[EXERCISE DIRECTIONS]
Write out, word for word, the part of the listing below that opens with the line containing "x).spawns = s.spawns := rfl" and closes with the line containing "x).fw = s.fw := rfl", keeping both of those lines and adding no others.

[PROVIDED INFORMATION]
-- ==== Sys2Proof/Laws/State.lean ====
section
/-! SUPPORT. What each named update of the state leaves alone: one lemma for each field and update. -/

namespace Sys2Proof.Machine

/-! `State.setReel` changes only reels. -/

@[simp] theorem State.setReel_tick (s : State) (n : Nat) (x : Reel) : (s.setReel n x).tick = s.tick := rfl
@[simp] theorem State.setReel_agenda (s : State) (n : Nat) (x : Reel) : (s.setReel n x).agenda = s.agenda := rfl
@[simp] theorem State.setReel_nextId (s : State) (n : Nat) (x : Reel) : (s.setReel n x).nextId = s.nextId := rfl
@[simp] theorem State.setReel_draws (s : State) (n : Nat) (x : Reel) : (s.setReel n x).draws = s.draws := rfl
@[simp] theorem State.setReel_turn (s : State) (n : Nat) (x : Reel) : (s.setReel n x).turn = s.turn := rfl
@[simp] theorem State.setReel_cur (s : State) (n : Nat) (x : Reel) : (s.setReel n x).cur = s.cur := rfl
@[simp] theorem State.setReel_held (s : State) (n : Nat) (x : Reel) : (s.setReel n x).held = s.held := rfl
@[simp] theorem State.setReel_mem (s : State) (n : Nat) (x : Reel) : (s.setReel n x).mem = s.mem := rfl
@[simp] theorem State.setReel_mpsn (s : State) (n : Nat) (x : Reel) : (s.setReel n x).mpsn = s.mpsn := rfl
@[simp] theorem State.setReel_dirs (s : State) (n : Nat) (x : Reel) : (s.setReel n x).dirs = s.dirs := rfl
@[simp] theorem State.setReel_reqs (s : State) (n : Nat) (x : Reel) : (s.setReel n x).reqs = s.reqs := rfl
@[simp] theorem State.setReel_replays (s : State) (n : Nat) (x : Reel) : (s.setReel n x).replays = s.replays := rfl
@[simp] theorem State.setReel_walks (s : State) (n : Nat) (x : Reel) : (s.setReel n x).walks = s.walks := rfl
@[simp] theorem State.setReel_invs (s : State) (n : Nat) (x : Reel) : (s.setReel n x).invs = s.invs := rfl
@[simp] theorem State.setReel_saves (s : State) (n : Nat) (x : Reel) : (s.setReel n x).saves = s.saves := rfl
@[simp] theorem State.setReel_ageing (s : State) (n : Nat) (x : Reel) : (s.setReel n x).ageing = s.ageing := rfl
@[simp] theorem State.setReel_fields (s : State) (n : Nat) (x : Reel) : (s.setReel n x).fields = s.fields := rfl
@[simp] theorem State.setReel_parts (s : State) (n : Nat) (x : Reel) : (s.setReel n x).parts = s.parts := rfl
@[simp] theorem State.setReel_kites (s : State) (n : Nat) (x : Reel) : (s.setReel n x).kites = s.kites := rfl
@[simp] theorem State.setReel_lines (s : State) (n : Nat) (x : Reel) : (s.setReel n x).lines = s.lines := rfl
@[simp] theorem State.setReel_spawns (s : State) (n : Nat) (x : Reel) : (s.setReel n x).spawns = s.spawns := rfl
@[simp] theorem State.setReel_ctxs (s : State) (n : Nat) (x : Reel) : (s.setReel n x).ctxs = s.ctxs := rfl
@[simp] theorem State.setReel_ctxDesc (s : State) (n : Nat) (x : Reel) : (s.setReel n x).ctxDesc = s.ctxDesc := rfl
@[simp] theorem State.setReel_queues (s : State) (n : Nat) (x : Reel) : (s.setReel n x).queues = s.queues := rfl
@[simp] theorem State.setReel_qptr (s : State) (n : Nat) (x : Reel) : (s.setReel n x).qptr = s.qptr := rfl
@[simp] theorem State.setReel_tasks (s : State) (n : Nat) (x : Reel) : (s.setReel n x).tasks = s.tasks := rfl
@[simp] theorem State.setReel_hostPorts (s : State) (n : Nat) (x : Reel) : (s.setReel n x).hostPorts = s.hostPorts := rfl
@[simp] theorem State.setReel_peerPorts (s : State) (n : Nat) (x : Reel) : (s.setReel n x).peerPorts = s.peerPorts := rfl
@[simp] theorem State.setReel_hostWins (s : State) (n : Nat) (x : Reel) : (s.setReel n x).hostWins = s.hostWins := rfl
@[simp] theorem State.setReel_peerWins (s : State) (n : Nat) (x : Reel) : (s.setReel n x).peerWins = s.peerWins := rfl
@[simp] theorem State.setReel_peertmo (s : State) (n : Nat) (x : Reel) : (s.setReel n x).peertmo = s.peertmo := rfl
@[simp] theorem State.setReel_peerOut (s : State) (n : Nat) (x : Reel) : (s.setReel n x).peerOut = s.peerOut := rfl
@[simp] theorem State.setReel_peerSeen (s : State) (n : Nat) (x : Reel) : (s.setReel n x).peerSeen = s.peerSeen := rfl
@[simp] theorem State.setReel_peerId (s : State) (n : Nat) (x : Reel) : (s.setReel n x).peerId = s.peerId := rfl
@[simp] theorem State.setReel_pmt (s : State) (n : Nat) (x : Reel) : (s.setReel n x).pmt = s.pmt := rfl
@[simp] theorem State.setReel_fw (s : State) (n : Nat) (x : Reel) : (s.setReel n x).fw = s.fw := rfl
@[simp] theorem State.setReel_power (s : State) (n : Nat) (x : Reel) : (s.setReel n x).power = s.power := rfl
@[simp] theorem State.setReel_quedon (s : State) (n : Nat) (x : Reel) : (s.setReel n x).quedon = s.quedon := rfl
@[simp] theorem State.setReel_sent (s : State) (n : Nat) (x : Reel) : (s.setReel n x).sent = s.sent := rfl
@[simp] theorem State.setReel_pendSent (s : State) (n : Nat) (x : Reel) : (s.setReel n x).pendSent = s.pendSent := rfl

/-! `State.modReel` changes only reels. -/

@[simp] theorem State.modReel_tick (s : State) (n : Nat) (f : Reel → Reel) : (s.modReel n f).tick = s.tick := rfl
@[simp] theorem State.modReel_agenda (s : State) (n : Nat) (f : Reel → Reel) : (s.modReel n f).agenda = s.agenda := rfl
@[simp] theorem State.modReel_nextId (s : State) (n : Nat) (f : Reel → Reel) : (s.modReel n f).nextId = s.nextId := rfl
@[simp] theorem State.modReel_draws (s : State) (n : Nat) (f : Reel → Reel) : (s.modReel n f).draws = s.draws := rfl
@[simp] theorem State.modReel_turn (s : State) (n : Nat) (f : Reel → Reel) : (s.modReel n f).turn = s.turn := rfl
@[simp] theorem State.modReel_cur (s : State) (n : Nat) (f : Reel → Reel) : (s.modReel n f).cur = s.cur := rfl
@[simp] theorem State.modReel_held (s : State) (n : Nat) (f : Reel → Reel) : (s.modReel n f).held = s.held := rfl
@[simp] theorem State.modReel_mem (s : State) (n : Nat) (f : Reel → Reel) : (s.modReel n f).mem = s.mem := rfl
@[simp] theorem State.modReel_mpsn (s : State) (n : Nat) (f : Reel → Reel) : (s.modReel n f).mpsn = s.mpsn := rfl
@[simp] theorem State.modReel_dirs (s : State) (n : Nat) (f : Reel → Reel) : (s.modReel n f).dirs = s.dirs := rfl
@[simp] theorem State.modReel_reqs (s : State) (n : Nat) (f : Reel → Reel) : (s.modReel n f).reqs = s.reqs := rfl
@[simp] theorem State.modReel_replays (s : State) (n : Nat) (f : Reel → Reel) : (s.modReel n f).replays = s.replays := rfl
@[simp] theorem State.modReel_walks (s : State) (n : Nat) (f : Reel → Reel) : (s.modReel n f).walks = s.walks := rfl
@[simp] theorem State.modReel_invs (s : State) (n : Nat) (f : Reel → Reel) : (s.modReel n f).invs = s.invs := rfl
@[simp] theorem State.modReel_saves (s : State) (n : Nat) (f : Reel → Reel) : (s.modReel n f).saves = s.saves := rfl
@[simp] theorem State.modReel_ageing (s : State) (n : Nat) (f : Reel → Reel) : (s.modReel n f).ageing = s.ageing := rfl
@[simp] theorem State.modReel_fields (s : State) (n : Nat) (f : Reel → Reel) : (s.modReel n f).fields = s.fields := rfl
@[simp] theorem State.modReel_parts (s : State) (n : Nat) (f : Reel → Reel) : (s.modReel n f).parts = s.parts := rfl
@[simp] theorem State.modReel_kites (s : State) (n : Nat) (f : Reel → Reel) : (s.modReel n f).kites = s.kites := rfl
@[simp] theorem State.modReel_lines (s : State) (n : Nat) (f : Reel → Reel) : (s.modReel n f).lines = s.lines := rfl
@[simp] theorem State.modReel_spawns (s : State) (n : Nat) (f : Reel → Reel) : (s.modReel n f).spawns = s.spawns := rfl
@[simp] theorem State.modReel_ctxs (s : State) (n : Nat) (f : Reel → Reel) : (s.modReel n f).ctxs = s.ctxs := rfl
@[simp] theorem State.modReel_ctxDesc (s : State) (n : Nat) (f : Reel → Reel) : (s.modReel n f).ctxDesc = s.ctxDesc := rfl
@[simp] theorem State.modReel_queues (s : State) (n : Nat) (f : Reel → Reel) : (s.modReel n f).queues = s.queues := rfl
@[simp] theorem State.modReel_qptr (s : State) (n : Nat) (f : Reel → Reel) : (s.modReel n f).qptr = s.qptr := rfl
@[simp] theorem State.modReel_tasks (s : State) (n : Nat) (f : Reel → Reel) : (s.modReel n f).tasks = s.tasks := rfl
@[simp] theorem State.modReel_hostPorts (s : State) (n : Nat) (f : Reel → Reel) : (s.modReel n f).hostPorts = s.hostPorts := rfl
@[simp] theorem State.modReel_peerPorts (s : State) (n : Nat) (f : Reel → Reel) : (s.modReel n f).peerPorts = s.peerPorts := rfl
@[simp] theorem State.modReel_hostWins (s : State) (n : Nat) (f : Reel → Reel) : (s.modReel n f).hostWins = s.hostWins := rfl
@[simp] theorem State.modReel_peerWins (s : State) (n : Nat) (f : Reel → Reel) : (s.modReel n f).peerWins = s.peerWins := rfl
@[simp] theorem State.modReel_peertmo (s : State) (n : Nat) (f : Reel → Reel) : (s.modReel n f).peertmo = s.peertmo := rfl
@[simp] theorem State.modReel_peerOut (s : State) (n : Nat) (f : Reel → Reel) : (s.modReel n f).peerOut = s.peerOut := rfl
@[simp] theorem State.modReel_peerSeen (s : State) (n : Nat) (f : Reel → Reel) : (s.modReel n f).peerSeen = s.peerSeen := rfl
@[simp] theorem State.modReel_peerId (s : State) (n : Nat) (f : Reel → Reel) : (s.modReel n f).peerId = s.peerId := rfl
@[simp] theorem State.modReel_pmt (s : State) (n : Nat) (f : Reel → Reel) : (s.modReel n f).pmt = s.pmt := rfl
@[simp] theorem State.modReel_fw (s : State) (n : Nat) (f : Reel → Reel) : (s.modReel n f).fw = s.fw := rfl
@[simp] theorem State.modReel_power (s : State) (n : Nat) (f : Reel → Reel) : (s.modReel n f).power = s.power := rfl
@[simp] theorem State.modReel_quedon (s : State) (n : Nat) (f : Reel → Reel) : (s.modReel n f).quedon = s.quedon := rfl
@[simp] theorem State.modReel_sent (s : State) (n : Nat) (f : Reel → Reel) : (s.modReel n f).sent = s.sent := rfl
@[simp] theorem State.modReel_pendSent (s : State) (n : Nat) (f : Reel → Reel) : (s.modReel n f).pendSent = s.pendSent := rfl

[OUTPUT]
@[simp] theorem State.setReel_spawns (s : State) (n : Nat) (x : Reel) : (s.setReel n x).spawns = s.spawns := rfl
@[simp] theorem State.setReel_ctxs (s : State) (n : Nat) (x : Reel) : (s.setReel n x).ctxs = s.ctxs := rfl
@[simp] theorem State.setReel_ctxDesc (s : State) (n : Nat) (x : Reel) : (s.setReel n x).ctxDesc = s.ctxDesc := rfl
@[simp] theorem State.setReel_queues (s : State) (n : Nat) (x : Reel) : (s.setReel n x).queues = s.queues := rfl
@[simp] theorem State.setReel_qptr (s : State) (n : Nat) (x : Reel) : (s.setReel n x).qptr = s.qptr := rfl
@[simp] theorem State.setReel_tasks (s : State) (n : Nat) (x : Reel) : (s.setReel n x).tasks = s.tasks := rfl
@[simp] theorem State.setReel_hostPorts (s : State) (n : Nat) (x : Reel) : (s.setReel n x).hostPorts = s.hostPorts := rfl
@[simp] theorem State.setReel_peerPorts (s : State) (n : Nat) (x : Reel) : (s.setReel n x).peerPorts = s.peerPorts := rfl
@[simp] theorem State.setReel_hostWins (s : State) (n : Nat) (x : Reel) : (s.setReel n x).hostWins = s.hostWins := rfl
@[simp] theorem State.setReel_peerWins (s : State) (n : Nat) (x : Reel) : (s.setReel n x).peerWins = s.peerWins := rfl
@[simp] theorem State.setReel_peertmo (s : State) (n : Nat) (x : Reel) : (s.setReel n x).peertmo = s.peertmo := rfl
@[simp] theorem State.setReel_peerOut (s : State) (n : Nat) (x : Reel) : (s.setReel n x).peerOut = s.peerOut := rfl
@[simp] theorem State.setReel_peerSeen (s : State) (n : Nat) (x : Reel) : (s.setReel n x).peerSeen = s.peerSeen := rfl
@[simp] theorem State.setReel_peerId (s : State) (n : Nat) (x : Reel) : (s.setReel n x).peerId = s.peerId := rfl
@[simp] theorem State.setReel_pmt (s : State) (n : Nat) (x : Reel) : (s.setReel n x).pmt = s.pmt := rfl
@[simp] theorem State.setReel_fw (s : State) (n : Nat) (x : Reel) : (s.setReel n x).fw = s.fw := rfl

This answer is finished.